[ACTION ITEM]: Exactly reproduce the line that contains "pair isDec 3" and all lines after it in the entries below, through the very last line.

[INFORMATION SHOWN]:
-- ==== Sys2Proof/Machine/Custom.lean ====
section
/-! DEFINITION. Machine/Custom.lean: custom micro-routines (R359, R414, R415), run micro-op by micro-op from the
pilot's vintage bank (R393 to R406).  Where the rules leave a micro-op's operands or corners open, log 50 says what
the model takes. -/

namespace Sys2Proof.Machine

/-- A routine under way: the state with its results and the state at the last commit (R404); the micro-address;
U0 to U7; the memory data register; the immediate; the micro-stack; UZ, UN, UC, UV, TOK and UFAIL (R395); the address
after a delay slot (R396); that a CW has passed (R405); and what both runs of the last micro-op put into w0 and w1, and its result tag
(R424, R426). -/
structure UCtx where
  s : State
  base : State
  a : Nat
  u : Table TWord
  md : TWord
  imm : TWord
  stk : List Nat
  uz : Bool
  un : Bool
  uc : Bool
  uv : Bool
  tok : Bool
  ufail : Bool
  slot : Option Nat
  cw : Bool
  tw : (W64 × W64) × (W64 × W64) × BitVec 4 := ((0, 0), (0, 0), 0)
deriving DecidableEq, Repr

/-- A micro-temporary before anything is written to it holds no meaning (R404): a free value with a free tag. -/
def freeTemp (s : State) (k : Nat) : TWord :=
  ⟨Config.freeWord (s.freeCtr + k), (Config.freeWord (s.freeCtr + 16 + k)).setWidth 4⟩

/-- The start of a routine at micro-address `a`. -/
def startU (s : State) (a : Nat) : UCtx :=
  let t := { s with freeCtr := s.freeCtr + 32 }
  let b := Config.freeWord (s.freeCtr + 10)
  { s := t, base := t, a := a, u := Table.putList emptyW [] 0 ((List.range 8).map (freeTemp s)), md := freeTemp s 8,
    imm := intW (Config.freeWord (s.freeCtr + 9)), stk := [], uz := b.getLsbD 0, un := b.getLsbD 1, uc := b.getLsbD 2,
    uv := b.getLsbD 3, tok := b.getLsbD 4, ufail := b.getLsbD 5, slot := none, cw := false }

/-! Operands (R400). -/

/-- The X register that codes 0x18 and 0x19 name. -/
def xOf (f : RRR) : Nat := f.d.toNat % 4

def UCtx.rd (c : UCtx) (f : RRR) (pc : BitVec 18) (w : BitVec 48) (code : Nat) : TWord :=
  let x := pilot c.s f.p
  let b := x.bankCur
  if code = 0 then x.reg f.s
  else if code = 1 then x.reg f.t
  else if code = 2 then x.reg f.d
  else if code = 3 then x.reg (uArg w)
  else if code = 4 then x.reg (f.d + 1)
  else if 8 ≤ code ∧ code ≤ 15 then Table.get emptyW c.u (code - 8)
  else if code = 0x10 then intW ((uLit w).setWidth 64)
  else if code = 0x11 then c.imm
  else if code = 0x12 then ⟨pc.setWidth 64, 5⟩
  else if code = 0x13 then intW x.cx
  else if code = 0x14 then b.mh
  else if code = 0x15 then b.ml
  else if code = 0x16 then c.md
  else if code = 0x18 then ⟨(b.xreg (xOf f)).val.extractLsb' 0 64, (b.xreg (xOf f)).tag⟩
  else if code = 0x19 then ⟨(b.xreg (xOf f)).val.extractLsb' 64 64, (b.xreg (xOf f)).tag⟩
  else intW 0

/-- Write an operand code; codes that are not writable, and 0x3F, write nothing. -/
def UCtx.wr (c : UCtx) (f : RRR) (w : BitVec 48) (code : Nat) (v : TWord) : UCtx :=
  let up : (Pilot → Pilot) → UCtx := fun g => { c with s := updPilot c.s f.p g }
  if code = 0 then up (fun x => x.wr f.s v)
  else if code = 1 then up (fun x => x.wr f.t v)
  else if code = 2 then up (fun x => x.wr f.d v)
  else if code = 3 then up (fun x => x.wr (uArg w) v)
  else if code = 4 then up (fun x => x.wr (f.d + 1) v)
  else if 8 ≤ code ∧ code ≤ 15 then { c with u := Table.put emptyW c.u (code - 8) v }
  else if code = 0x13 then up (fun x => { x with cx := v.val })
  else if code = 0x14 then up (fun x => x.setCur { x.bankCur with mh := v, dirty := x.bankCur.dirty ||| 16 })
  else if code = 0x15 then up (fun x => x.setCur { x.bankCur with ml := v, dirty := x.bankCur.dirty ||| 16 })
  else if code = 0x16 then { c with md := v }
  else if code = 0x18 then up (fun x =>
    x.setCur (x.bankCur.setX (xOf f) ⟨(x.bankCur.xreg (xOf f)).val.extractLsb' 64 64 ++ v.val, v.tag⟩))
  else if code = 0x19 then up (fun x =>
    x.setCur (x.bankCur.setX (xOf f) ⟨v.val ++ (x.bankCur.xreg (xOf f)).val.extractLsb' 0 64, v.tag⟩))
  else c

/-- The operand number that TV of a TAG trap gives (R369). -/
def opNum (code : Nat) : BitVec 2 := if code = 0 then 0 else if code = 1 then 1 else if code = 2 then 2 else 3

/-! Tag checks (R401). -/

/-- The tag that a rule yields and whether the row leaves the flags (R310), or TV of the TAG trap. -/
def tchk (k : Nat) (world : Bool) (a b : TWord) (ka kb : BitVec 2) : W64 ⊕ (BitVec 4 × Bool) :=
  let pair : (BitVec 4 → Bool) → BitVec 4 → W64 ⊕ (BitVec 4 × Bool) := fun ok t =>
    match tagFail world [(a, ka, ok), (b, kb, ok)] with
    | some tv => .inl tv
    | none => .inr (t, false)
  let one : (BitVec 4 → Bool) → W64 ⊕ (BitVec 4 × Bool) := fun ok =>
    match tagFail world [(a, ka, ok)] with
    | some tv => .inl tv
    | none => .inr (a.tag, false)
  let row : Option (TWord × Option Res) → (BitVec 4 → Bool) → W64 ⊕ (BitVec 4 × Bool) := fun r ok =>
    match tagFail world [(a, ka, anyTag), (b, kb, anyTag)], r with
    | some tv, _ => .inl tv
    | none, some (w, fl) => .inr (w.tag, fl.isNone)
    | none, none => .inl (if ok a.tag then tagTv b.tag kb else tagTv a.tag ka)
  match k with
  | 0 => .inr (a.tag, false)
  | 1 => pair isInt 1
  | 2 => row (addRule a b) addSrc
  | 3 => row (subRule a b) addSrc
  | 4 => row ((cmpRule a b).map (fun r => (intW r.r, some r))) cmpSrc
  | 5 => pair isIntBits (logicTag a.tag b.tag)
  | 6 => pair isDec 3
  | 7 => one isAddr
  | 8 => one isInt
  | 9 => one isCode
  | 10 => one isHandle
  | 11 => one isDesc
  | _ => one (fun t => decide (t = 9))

[EXERCISE RESPONSE]:
  | 6 => pair isDec 3
  | 7 => one isAddr
  | 8 => one isInt
  | 9 => one isCode
  | 10 => one isHandle
  | 11 => one isDesc
  | _ => one (fun t => decide (t = 9))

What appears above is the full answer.